**Exercise directions:** When you reach the line with "theorem wE_t (m" in the data below, begin printing lines exactly, and stop once the line with "theorem wE_f (m" has been printed.

**Provided records:**
§ §

theorem wMEM_m (m : BitVec 6) (d : BitVec 5) (u : BitVec 1) (a : BitVec 6) (z : BitVec 2) (o : BitVec 12) :
    (wMEM m d u a z o).extractLsb' 26 6 = m := by
  have := m.isLt; have := d.isLt; have := u.isLt; have := a.isLt; have := z.isLt; have := o.isLt
  exact field_eq _ _ _ (by rw [wMEM_toNat]; omega)

theorem wMEM_d (m : BitVec 6) (d : BitVec 5) (u : BitVec 1) (a : BitVec 6) (z : BitVec 2) (o : BitVec 12) :
    (wMEM m d u a z o).extractLsb' 21 5 = d := by
  have := m.isLt; have := d.isLt; have := u.isLt; have := a.isLt; have := z.isLt; have := o.isLt
  exact field_eq _ _ _ (by rw [wMEM_toNat]; omega)

theorem wMEM_u (m : BitVec 6) (d : BitVec 5) (u : BitVec 1) (a : BitVec 6) (z : BitVec 2) (o : BitVec 12) :
    (wMEM m d u a z o).extractLsb' 20 1 = u := by
  have := m.isLt; have := d.isLt; have := u.isLt; have := a.isLt; have := z.isLt; have := o.isLt
  exact field_eq _ _ _ (by rw [wMEM_toNat]; omega)

theorem wMEM_a (m : BitVec 6) (d : BitVec 5) (u : BitVec 1) (a : BitVec 6) (z : BitVec 2) (o : BitVec 12) :
    (wMEM m d u a z o).extractLsb' 14 6 = a := by
  have := m.isLt; have := d.isLt; have := u.isLt; have := a.isLt; have := z.isLt; have := o.isLt
  exact field_eq _ _ _ (by rw [wMEM_toNat]; omega)

theorem wMEM_z (m : BitVec 6) (d : BitVec 5) (u : BitVec 1) (a : BitVec 6) (z : BitVec 2) (o : BitVec 12) :
    (wMEM m d u a z o).extractLsb' 12 2 = z := by
  have := m.isLt; have := d.isLt; have := u.isLt; have := a.isLt; have := z.isLt; have := o.isLt
  exact field_eq _ _ _ (by rw [wMEM_toNat]; omega)

theorem wMEM_o (m : BitVec 6) (d : BitVec 5) (u : BitVec 1) (a : BitVec 6) (z : BitVec 2) (o : BitVec 12) :
    (wMEM m d u a z o).extractLsb' 0 12 = o := by
  have := m.isLt; have := d.isLt; have := u.isLt; have := a.isLt; have := z.isLt; have := o.isLt
  exact field_eq _ _ _ (by rw [wMEM_toNat]; omega)

theorem wE_toNat (m : BitVec 6) (t : BitVec 3) (g : BitVec 3) (x : BitVec 5) (y : BitVec 5) (z : BitVec 5) (f : BitVec 5) :
    (wE m t g x y z f).toNat = (((((m.toNat * 8 + t.toNat) * 8 + g.toNat) * 32 + x.toNat) * 32 + y.toNat) * 32 + z.toNat) * 32 + f.toNat := by
  have h : (wE m t g x y z f).toNat = (m ++ t ++ g ++ x ++ y ++ z ++ f).toNat := rfl
  rw [h]; simp only [append_toNat]; norm_num

theorem wE_m (m : BitVec 6) (t : BitVec 3) (g : BitVec 3) (x : BitVec 5) (y : BitVec 5) (z : BitVec 5) (f : BitVec 5) :
    (wE m t g x y z f).extractLsb' 26 6 = m := by
  have := m.isLt; have := t.isLt; have := g.isLt; have := x.isLt; have := y.isLt; have := z.isLt; have := f.isLt
  exact field_eq _ _ _ (by rw [wE_toNat]; omega)

theorem wE_t (m : BitVec 6) (t : BitVec 3) (g : BitVec 3) (x : BitVec 5) (y : BitVec 5) (z : BitVec 5) (f : BitVec 5) :
    (wE m t g x y z f).extractLsb' 23 3 = t := by
  have := m.isLt; have := t.isLt; have := g.isLt; have := x.isLt; have := y.isLt; have := z.isLt; have := f.isLt
  exact field_eq _ _ _ (by rw [wE_toNat]; omega)

theorem wE_g (m : BitVec 6) (t : BitVec 3) (g : BitVec 3) (x : BitVec 5) (y : BitVec 5) (z : BitVec 5) (f : BitVec 5) :
    (wE m t g x y z f).extractLsb' 20 3 = g := by
  have := m.isLt; have := t.isLt; have := g.isLt; have := x.isLt; have := y.isLt; have := z.isLt; have := f.isLt
  exact field_eq _ _ _ (by rw [wE_toNat]; omega)

theorem wE_x (m : BitVec 6) (t : BitVec 3) (g : BitVec 3) (x : BitVec 5) (y : BitVec 5) (z : BitVec 5) (f : BitVec 5) :
    (wE m t g x y z f).extractLsb' 15 5 = x := by
  have := m.isLt; have := t.isLt; have := g.isLt; have := x.isLt; have := y.isLt; have := z.isLt; have := f.isLt
  exact field_eq _ _ _ (by rw [wE_toNat]; omega)

theorem wE_y (m : BitVec 6) (t : BitVec 3) (g : BitVec 3) (x : BitVec 5) (y : BitVec 5) (z : BitVec 5) (f : BitVec 5) :
    (wE m t g x y z f).extractLsb' 10 5 = y := by
  have := m.isLt; have := t.isLt; have := g.isLt; have := x.isLt; have := y.isLt; have := z.isLt; have := f.isLt
  exact field_eq _ _ _ (by rw [wE_toNat]; omega)

theorem wE_z (m : BitVec 6) (t : BitVec 3) (g : BitVec 3) (x : BitVec 5) (y : BitVec 5) (z : BitVec 5) (f : BitVec 5) :
    (wE m t g x y z f).extractLsb' 5 5 = z := by
  have := m.isLt; have := t.isLt; have := g.isLt; have := x.isLt; have := y.isLt; have := z.isLt; have := f.isLt
  exact field_eq _ _ _ (by rw [wE_toNat]; omega)

theorem wE_f (m : BitVec 6) (t : BitVec 3) (g : BitVec 3) (x : BitVec 5) (y : BitVec 5) (z : BitVec 5) (f : BitVec 5) :
    (wE m t g x y z f).extractLsb' 0 5 = f := by
  have := m.isLt; have := t.isLt; have := g.isLt; have := x.isLt; have := y.isLt; have := z.isLt; have := f.isLt
  exact field_eq _ _ _ (by rw [wE_toNat]; omega)

theorem wPB_toNat (m : BitVec 6) (p : BitVec 3) (s : BitVec 3) (a : BitVec 6) (b : BitVec 6) (f : BitVec 8) :
    (wPB m p s a b f).toNat = ((((m.toNat * 8 + p.toNat) * 8 + s.toNat) * 64 + a.toNat) * 64 + b.toNat) * 256 + f.toNat := by
  have h : (wPB m p s a b f).toNat = (m ++ p ++ s ++ a ++ b ++ f).toNat := rfl
  rw [h]; simp only [append_toNat]; norm_num

theorem wPB_m (m : BitVec 6) (p : BitVec 3) (s : BitVec 3) (a : BitVec 6) (b : BitVec 6) (f : BitVec 8) :
    (wPB m p s a b f).extractLsb' 26 6 = m := by
  have := m.isLt; have := p.isLt; have := s.isLt; have := a.isLt; have := b.isLt; have := f.isLt
  exact field_eq _ _ _ (by rw [wPB_toNat]; omega)

theorem wPB_p (m : BitVec 6) (p : BitVec 3) (s : BitVec 3) (a : BitVec 6) (b : BitVec 6) (f : BitVec 8) :
    (wPB m p s a b f).extractLsb' 23 3 = p := by
  have := m.isLt; have := p.isLt; have := s.isLt; have := a.isLt; have := b.isLt; have := f.isLt
  exact field_eq _ _ _ (by rw [wPB_toNat]; omega)

theorem wPB_s (m : BitVec 6) (p : BitVec 3) (s : BitVec 3) (a : BitVec 6) (b : BitVec 6) (f : BitVec 8) :
    (wPB m p s a b f).extractLsb' 20 3 = s := by
  have := m.isLt; have := p.isLt; have := s.isLt; have := a.isLt; have := b.isLt; have := f.isLt
  exact field_eq _ _ _ (by rw [wPB_toNat]; omega)

theorem wPB_a (m : BitVec 6) (p : BitVec 3) (s : BitVec 3) (a : BitVec 6) (b : BitVec 6) (f : BitVec 8) :
    (wPB m p s a b f).extractLsb' 14 6 = a := by
  have := m.isLt; have := p.isLt; have := s.isLt; have := a.isLt; have := b.isLt; have := f.isLt
  exact field_eq _ _ _ (by rw [wPB_toNat]; omega)

theorem wPB_b (m : BitVec 6) (p : BitVec 3) (s : BitVec 3) (a : BitVec 6) (b : BitVec 6) (f : BitVec 8) :
    (wPB m p s a b f).extractLsb' 8 6 = b := by
  have := m.isLt; have := p.isLt; have := s.isLt; have := a.isLt; have := b.isLt; have := f.isLt
  exact field_eq _ _ _ (by rw [wPB_toNat]; omega)

theorem wPB_f (m : BitVec 6) (p : BitVec 3) (s : BitVec 3) (a : BitVec 6) (b : BitVec 6) (f : BitVec 8) :
    (wPB m p s a b f).extractLsb' 0 8 = f := by
  have := m.isLt; have := p.isLt; have := s.isLt; have := a.isLt; have := b.isLt; have := f.isLt
  exact field_eq _ _ _ (by rw [wPB_toNat]; omega)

§ §

**Answer area:**
theorem wE_t (m : BitVec 6) (t : BitVec 3) (g : BitVec 3) (x : BitVec 5) (y : BitVec 5) (z : BitVec 5) (f : BitVec 5) :
    (wE m t g x y z f).extractLsb' 23 3 = t := by
  have := m.isLt; have := t.isLt; have := g.isLt; have := x.isLt; have := y.isLt; have := z.isLt; have := f.isLt
  exact field_eq _ _ _ (by rw [wE_toNat]; omega)

theorem wE_g (m : BitVec 6) (t : BitVec 3) (g : BitVec 3) (x : BitVec 5) (y : BitVec 5) (z : BitVec 5) (f : BitVec 5) :
    (wE m t g x y z f).extractLsb' 20 3 = g := by
  have := m.isLt; have := t.isLt; have := g.isLt; have := x.isLt; have := y.isLt; have := z.isLt; have := f.isLt
  exact field_eq _ _ _ (by rw [wE_toNat]; omega)

theorem wE_x (m : BitVec 6) (t : BitVec 3) (g : BitVec 3) (x : BitVec 5) (y : BitVec 5) (z : BitVec 5) (f : BitVec 5) :
    (wE m t g x y z f).extractLsb' 15 5 = x := by
  have := m.isLt; have := t.isLt; have := g.isLt; have := x.isLt; have := y.isLt; have := z.isLt; have := f.isLt
  exact field_eq _ _ _ (by rw [wE_toNat]; omega)

theorem wE_y (m : BitVec 6) (t : BitVec 3) (g : BitVec 3) (x : BitVec 5) (y : BitVec 5) (z : BitVec 5) (f : BitVec 5) :
    (wE m t g x y z f).extractLsb' 10 5 = y := by
  have := m.isLt; have := t.isLt; have := g.isLt; have := x.isLt; have := y.isLt; have := z.isLt; have := f.isLt
  exact field_eq _ _ _ (by rw [wE_toNat]; omega)

theorem wE_z (m : BitVec 6) (t : BitVec 3) (g : BitVec 3) (x : BitVec 5) (y : BitVec 5) (z : BitVec 5) (f : BitVec 5) :
    (wE m t g x y z f).extractLsb' 5 5 = z := by
  have := m.isLt; have := t.isLt; have := g.isLt; have := x.isLt; have := y.isLt; have := z.isLt; have := f.isLt
  exact field_eq _ _ _ (by rw [wE_toNat]; omega)

theorem wE_f (m : BitVec 6) (t : BitVec 3) (g : BitVec 3) (x : BitVec 5) (y : BitVec 5) (z : BitVec 5) (f : BitVec 5) :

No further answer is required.